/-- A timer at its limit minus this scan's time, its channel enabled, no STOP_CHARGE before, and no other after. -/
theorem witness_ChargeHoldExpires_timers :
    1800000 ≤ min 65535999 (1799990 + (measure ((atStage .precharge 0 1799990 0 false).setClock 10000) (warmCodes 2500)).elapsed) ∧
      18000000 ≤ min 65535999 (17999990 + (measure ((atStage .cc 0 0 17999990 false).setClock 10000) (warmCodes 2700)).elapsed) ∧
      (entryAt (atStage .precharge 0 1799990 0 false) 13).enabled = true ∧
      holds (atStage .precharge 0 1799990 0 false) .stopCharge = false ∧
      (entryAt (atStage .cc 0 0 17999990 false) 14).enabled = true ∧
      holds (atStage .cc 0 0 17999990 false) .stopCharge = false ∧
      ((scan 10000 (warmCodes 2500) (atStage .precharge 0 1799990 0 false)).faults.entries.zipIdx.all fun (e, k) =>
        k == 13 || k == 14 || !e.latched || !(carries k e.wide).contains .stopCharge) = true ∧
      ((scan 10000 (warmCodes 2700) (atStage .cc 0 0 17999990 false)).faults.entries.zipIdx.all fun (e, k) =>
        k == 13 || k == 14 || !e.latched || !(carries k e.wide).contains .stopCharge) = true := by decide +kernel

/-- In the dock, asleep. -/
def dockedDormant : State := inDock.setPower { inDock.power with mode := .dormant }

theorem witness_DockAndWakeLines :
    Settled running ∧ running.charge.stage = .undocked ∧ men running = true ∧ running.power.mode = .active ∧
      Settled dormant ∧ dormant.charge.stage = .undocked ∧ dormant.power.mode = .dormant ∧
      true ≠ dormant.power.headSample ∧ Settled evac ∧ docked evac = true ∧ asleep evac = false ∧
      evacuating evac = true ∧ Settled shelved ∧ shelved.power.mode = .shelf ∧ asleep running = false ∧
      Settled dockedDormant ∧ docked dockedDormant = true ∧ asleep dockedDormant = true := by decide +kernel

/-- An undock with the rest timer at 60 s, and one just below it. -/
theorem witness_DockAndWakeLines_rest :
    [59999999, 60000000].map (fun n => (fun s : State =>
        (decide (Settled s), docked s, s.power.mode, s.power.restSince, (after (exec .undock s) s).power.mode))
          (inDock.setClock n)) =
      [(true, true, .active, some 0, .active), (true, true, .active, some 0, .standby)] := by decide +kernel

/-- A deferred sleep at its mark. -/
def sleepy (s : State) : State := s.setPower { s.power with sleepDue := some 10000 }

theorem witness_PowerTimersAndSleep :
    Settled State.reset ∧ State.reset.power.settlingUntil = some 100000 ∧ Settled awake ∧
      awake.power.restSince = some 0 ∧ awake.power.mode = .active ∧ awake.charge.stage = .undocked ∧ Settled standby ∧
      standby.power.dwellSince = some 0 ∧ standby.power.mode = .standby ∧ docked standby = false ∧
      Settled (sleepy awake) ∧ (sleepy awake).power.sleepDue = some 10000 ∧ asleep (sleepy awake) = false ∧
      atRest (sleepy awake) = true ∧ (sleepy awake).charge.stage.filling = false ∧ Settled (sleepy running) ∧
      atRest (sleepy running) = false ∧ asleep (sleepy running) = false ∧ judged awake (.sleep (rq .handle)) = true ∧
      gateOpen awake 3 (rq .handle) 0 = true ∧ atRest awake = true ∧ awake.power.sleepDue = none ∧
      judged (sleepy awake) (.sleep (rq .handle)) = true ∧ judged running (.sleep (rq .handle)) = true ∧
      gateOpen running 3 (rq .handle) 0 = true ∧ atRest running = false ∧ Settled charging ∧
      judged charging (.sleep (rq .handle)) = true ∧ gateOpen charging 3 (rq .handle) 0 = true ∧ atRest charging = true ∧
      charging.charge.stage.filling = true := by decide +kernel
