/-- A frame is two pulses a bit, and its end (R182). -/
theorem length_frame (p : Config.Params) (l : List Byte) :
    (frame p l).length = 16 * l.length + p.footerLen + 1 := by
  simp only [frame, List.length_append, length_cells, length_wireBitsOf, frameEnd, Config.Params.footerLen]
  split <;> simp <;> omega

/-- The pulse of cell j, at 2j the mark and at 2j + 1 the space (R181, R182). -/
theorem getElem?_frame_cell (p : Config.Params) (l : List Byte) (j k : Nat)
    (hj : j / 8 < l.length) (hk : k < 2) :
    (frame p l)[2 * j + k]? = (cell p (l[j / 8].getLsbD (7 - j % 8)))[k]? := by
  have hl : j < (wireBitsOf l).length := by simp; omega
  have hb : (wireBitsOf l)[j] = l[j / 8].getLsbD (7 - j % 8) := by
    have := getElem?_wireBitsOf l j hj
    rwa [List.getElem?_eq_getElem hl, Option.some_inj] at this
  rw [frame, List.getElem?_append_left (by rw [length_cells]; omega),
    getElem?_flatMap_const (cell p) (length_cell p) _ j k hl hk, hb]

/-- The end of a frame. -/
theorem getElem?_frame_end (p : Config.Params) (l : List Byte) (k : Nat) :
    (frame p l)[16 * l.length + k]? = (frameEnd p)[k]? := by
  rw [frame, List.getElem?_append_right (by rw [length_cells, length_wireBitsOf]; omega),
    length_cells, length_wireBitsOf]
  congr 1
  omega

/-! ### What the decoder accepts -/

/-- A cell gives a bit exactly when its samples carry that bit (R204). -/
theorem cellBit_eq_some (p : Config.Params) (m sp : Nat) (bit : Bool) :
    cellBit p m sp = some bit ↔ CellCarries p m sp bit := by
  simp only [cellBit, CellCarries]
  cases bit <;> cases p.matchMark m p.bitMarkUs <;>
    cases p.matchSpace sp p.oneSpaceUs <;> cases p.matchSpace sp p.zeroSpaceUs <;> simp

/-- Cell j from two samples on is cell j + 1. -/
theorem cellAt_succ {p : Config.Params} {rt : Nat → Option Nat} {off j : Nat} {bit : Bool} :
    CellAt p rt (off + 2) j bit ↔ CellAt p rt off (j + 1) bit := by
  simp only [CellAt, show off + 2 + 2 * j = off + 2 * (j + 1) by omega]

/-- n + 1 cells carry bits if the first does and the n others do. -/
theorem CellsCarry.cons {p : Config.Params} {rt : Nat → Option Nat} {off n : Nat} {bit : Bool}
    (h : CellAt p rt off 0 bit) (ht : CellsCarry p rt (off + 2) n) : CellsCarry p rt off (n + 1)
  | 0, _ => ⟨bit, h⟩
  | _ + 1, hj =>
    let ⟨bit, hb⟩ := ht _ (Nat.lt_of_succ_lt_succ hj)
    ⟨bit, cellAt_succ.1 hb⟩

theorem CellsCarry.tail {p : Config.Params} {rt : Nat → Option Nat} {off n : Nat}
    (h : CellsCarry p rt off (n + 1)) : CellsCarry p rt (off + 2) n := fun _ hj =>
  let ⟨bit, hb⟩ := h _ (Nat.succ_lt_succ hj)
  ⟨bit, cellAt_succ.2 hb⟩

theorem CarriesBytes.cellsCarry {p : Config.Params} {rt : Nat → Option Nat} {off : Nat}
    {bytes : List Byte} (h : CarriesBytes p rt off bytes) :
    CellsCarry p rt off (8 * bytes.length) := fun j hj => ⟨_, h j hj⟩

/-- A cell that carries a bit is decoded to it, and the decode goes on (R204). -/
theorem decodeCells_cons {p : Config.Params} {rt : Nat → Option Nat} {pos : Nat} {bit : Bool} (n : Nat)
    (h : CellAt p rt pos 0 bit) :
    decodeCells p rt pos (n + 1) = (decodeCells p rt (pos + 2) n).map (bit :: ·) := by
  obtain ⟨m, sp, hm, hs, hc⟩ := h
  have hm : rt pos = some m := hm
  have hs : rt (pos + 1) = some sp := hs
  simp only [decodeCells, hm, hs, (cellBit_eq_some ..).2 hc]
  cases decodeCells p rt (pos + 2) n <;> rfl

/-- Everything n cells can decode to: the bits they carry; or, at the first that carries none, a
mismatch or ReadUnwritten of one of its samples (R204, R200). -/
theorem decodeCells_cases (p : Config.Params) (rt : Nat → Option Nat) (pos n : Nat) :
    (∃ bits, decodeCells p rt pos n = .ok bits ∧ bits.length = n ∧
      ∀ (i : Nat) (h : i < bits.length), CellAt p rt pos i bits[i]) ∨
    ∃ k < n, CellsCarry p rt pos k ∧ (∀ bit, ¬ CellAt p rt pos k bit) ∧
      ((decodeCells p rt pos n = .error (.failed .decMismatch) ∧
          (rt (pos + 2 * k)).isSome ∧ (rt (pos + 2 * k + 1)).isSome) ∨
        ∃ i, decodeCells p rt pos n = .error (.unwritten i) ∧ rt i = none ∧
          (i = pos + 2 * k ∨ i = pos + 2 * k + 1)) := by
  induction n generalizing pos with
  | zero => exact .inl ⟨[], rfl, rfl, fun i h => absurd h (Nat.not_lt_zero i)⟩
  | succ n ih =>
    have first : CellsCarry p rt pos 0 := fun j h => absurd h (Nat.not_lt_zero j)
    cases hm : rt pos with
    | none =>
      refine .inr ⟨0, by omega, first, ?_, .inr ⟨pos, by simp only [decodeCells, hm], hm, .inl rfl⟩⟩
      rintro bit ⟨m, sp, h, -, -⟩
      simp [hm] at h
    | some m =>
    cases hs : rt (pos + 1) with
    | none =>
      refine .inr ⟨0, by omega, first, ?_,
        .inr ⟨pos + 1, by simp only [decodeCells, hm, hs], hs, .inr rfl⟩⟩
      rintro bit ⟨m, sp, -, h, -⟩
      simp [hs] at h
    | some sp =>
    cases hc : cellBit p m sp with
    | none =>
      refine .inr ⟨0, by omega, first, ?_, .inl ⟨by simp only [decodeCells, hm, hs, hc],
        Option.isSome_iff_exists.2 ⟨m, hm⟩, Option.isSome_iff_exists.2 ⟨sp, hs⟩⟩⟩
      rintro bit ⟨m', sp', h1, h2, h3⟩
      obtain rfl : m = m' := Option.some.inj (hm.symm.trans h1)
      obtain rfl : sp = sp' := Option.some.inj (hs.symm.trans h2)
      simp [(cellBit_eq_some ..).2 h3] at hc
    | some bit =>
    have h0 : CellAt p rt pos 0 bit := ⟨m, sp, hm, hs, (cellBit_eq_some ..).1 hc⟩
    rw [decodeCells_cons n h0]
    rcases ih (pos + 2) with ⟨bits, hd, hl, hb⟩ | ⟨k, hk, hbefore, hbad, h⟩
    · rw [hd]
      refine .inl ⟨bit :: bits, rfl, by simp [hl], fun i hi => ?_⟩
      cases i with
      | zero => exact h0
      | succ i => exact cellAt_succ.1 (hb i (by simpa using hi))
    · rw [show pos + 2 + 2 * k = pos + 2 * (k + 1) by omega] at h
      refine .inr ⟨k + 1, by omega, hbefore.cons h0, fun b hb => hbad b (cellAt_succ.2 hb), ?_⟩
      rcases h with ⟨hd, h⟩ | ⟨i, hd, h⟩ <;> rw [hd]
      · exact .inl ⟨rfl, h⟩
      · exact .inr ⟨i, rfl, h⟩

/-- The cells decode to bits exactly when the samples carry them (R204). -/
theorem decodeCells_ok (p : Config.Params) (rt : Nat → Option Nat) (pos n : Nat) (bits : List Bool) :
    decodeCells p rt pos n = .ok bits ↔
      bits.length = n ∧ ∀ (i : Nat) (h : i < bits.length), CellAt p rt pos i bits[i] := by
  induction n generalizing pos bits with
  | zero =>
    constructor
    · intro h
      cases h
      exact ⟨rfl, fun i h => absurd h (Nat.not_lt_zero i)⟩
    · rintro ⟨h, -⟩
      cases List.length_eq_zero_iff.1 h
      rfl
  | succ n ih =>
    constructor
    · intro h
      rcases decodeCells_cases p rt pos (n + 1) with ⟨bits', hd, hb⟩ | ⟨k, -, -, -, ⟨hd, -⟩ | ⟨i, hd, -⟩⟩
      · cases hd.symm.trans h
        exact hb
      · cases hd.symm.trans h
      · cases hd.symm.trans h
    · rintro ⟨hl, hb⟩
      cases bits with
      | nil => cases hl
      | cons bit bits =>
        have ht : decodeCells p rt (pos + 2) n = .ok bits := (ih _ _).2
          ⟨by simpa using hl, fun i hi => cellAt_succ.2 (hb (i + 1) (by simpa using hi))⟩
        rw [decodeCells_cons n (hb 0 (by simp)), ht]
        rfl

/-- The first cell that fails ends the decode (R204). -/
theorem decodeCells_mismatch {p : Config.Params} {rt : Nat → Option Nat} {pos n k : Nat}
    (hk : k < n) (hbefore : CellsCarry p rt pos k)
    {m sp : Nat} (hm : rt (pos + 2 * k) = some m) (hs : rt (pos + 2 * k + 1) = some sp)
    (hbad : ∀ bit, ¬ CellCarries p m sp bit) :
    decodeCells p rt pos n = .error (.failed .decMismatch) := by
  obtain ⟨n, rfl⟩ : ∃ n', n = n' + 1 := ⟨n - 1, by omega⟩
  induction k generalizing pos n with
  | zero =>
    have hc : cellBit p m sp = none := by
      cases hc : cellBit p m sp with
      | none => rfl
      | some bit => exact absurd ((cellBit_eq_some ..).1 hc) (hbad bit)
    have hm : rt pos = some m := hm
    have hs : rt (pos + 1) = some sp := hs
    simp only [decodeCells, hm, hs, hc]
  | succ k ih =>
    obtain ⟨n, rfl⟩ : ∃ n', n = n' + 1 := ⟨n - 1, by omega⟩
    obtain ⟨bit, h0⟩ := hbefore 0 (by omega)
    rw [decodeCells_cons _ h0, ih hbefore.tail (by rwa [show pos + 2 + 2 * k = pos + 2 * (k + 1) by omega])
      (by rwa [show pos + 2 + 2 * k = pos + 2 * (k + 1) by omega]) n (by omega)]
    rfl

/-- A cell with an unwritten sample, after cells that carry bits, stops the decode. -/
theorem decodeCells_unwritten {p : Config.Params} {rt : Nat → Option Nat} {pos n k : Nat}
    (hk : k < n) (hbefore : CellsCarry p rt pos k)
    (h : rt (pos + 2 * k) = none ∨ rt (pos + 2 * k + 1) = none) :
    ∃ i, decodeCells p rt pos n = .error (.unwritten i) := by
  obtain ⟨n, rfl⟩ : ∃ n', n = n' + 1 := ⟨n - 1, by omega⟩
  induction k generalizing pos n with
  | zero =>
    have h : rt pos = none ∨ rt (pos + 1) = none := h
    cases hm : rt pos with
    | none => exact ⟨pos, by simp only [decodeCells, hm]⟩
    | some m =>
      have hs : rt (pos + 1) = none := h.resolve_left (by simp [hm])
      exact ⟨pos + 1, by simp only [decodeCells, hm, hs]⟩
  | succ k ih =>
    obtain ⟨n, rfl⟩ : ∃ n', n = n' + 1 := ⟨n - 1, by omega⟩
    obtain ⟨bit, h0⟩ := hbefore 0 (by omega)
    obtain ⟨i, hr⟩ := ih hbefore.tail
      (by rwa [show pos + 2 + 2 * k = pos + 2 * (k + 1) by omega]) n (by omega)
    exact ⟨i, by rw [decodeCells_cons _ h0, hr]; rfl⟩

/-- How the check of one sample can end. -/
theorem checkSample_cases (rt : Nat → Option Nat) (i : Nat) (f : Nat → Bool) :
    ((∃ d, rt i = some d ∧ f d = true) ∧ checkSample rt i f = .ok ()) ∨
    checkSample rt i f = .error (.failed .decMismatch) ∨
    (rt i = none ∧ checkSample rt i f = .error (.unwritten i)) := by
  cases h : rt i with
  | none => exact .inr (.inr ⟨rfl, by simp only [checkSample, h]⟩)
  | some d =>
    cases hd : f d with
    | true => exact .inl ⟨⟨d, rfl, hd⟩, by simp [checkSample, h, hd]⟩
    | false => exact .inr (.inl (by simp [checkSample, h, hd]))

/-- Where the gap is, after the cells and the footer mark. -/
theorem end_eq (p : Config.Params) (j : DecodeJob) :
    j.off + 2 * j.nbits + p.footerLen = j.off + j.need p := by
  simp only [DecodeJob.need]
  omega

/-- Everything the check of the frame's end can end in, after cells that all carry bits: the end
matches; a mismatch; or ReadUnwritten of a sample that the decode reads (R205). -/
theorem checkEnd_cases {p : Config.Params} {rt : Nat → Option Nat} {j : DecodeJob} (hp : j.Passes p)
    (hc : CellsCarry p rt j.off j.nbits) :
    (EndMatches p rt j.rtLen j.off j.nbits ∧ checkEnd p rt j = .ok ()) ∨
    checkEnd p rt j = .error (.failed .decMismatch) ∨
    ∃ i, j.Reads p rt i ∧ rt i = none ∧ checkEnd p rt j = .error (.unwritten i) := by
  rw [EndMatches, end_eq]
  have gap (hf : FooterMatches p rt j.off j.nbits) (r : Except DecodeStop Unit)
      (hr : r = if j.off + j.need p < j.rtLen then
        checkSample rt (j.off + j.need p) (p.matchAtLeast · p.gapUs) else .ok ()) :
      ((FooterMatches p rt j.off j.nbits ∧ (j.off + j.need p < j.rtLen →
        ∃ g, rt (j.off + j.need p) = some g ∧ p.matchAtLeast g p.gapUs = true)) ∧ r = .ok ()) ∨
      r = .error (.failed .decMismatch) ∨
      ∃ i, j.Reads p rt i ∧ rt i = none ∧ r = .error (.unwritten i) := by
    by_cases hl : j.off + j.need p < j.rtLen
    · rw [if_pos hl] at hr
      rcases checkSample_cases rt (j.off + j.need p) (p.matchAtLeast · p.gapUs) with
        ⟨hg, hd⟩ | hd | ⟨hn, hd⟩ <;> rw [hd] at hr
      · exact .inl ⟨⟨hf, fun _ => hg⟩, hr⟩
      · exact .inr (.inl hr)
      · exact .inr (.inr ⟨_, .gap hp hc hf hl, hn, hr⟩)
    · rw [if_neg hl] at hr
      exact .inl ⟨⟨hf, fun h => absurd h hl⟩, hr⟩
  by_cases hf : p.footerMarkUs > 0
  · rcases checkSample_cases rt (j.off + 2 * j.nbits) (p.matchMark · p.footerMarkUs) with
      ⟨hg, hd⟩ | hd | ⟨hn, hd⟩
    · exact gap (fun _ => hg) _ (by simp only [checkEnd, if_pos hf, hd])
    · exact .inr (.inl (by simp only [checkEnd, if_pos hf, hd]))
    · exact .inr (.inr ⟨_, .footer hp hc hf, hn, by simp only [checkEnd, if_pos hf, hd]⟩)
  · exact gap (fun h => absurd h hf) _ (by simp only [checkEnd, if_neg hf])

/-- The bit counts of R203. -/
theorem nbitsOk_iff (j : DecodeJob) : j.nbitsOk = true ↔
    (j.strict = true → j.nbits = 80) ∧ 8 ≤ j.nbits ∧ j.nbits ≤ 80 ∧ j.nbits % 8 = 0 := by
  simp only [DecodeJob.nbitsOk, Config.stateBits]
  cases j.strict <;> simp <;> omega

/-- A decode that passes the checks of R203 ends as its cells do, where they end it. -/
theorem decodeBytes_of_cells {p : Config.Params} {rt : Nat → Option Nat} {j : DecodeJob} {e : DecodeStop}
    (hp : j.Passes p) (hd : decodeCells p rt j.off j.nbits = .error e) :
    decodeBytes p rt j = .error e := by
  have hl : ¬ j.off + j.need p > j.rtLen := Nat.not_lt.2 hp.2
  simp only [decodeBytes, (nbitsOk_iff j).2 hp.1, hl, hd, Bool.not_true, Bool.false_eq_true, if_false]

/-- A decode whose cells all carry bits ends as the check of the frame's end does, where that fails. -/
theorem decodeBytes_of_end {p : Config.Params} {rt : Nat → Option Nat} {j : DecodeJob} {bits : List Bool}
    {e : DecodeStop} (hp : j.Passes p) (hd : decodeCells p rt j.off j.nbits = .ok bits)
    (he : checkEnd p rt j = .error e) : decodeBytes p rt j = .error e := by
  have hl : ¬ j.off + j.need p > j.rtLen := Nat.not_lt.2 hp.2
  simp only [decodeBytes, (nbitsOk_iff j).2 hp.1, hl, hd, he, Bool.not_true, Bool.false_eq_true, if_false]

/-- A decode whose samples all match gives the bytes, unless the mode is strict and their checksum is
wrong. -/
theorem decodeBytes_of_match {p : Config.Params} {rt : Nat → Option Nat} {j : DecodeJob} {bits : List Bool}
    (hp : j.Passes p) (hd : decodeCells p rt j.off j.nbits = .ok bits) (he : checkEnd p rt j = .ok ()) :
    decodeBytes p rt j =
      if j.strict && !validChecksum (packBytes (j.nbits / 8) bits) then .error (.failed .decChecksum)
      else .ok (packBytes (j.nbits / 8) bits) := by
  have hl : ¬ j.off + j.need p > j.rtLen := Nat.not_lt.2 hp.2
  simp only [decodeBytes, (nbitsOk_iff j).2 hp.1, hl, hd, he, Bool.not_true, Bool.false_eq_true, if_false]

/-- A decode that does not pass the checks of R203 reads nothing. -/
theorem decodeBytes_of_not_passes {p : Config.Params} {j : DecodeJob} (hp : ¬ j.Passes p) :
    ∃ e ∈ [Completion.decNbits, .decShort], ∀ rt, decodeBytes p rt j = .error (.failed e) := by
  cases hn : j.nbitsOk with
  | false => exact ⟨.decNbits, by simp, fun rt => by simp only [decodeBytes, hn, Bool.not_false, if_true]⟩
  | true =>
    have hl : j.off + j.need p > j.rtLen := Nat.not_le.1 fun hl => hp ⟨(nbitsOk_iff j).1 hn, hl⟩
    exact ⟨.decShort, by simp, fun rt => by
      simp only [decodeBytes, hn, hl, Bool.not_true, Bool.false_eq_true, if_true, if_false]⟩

PROBLEM STATEMENT: Line by line, count how many lines of the entries contain the word "restSince", and give only that number.

RESPONSE TO THE EXERCISE: 2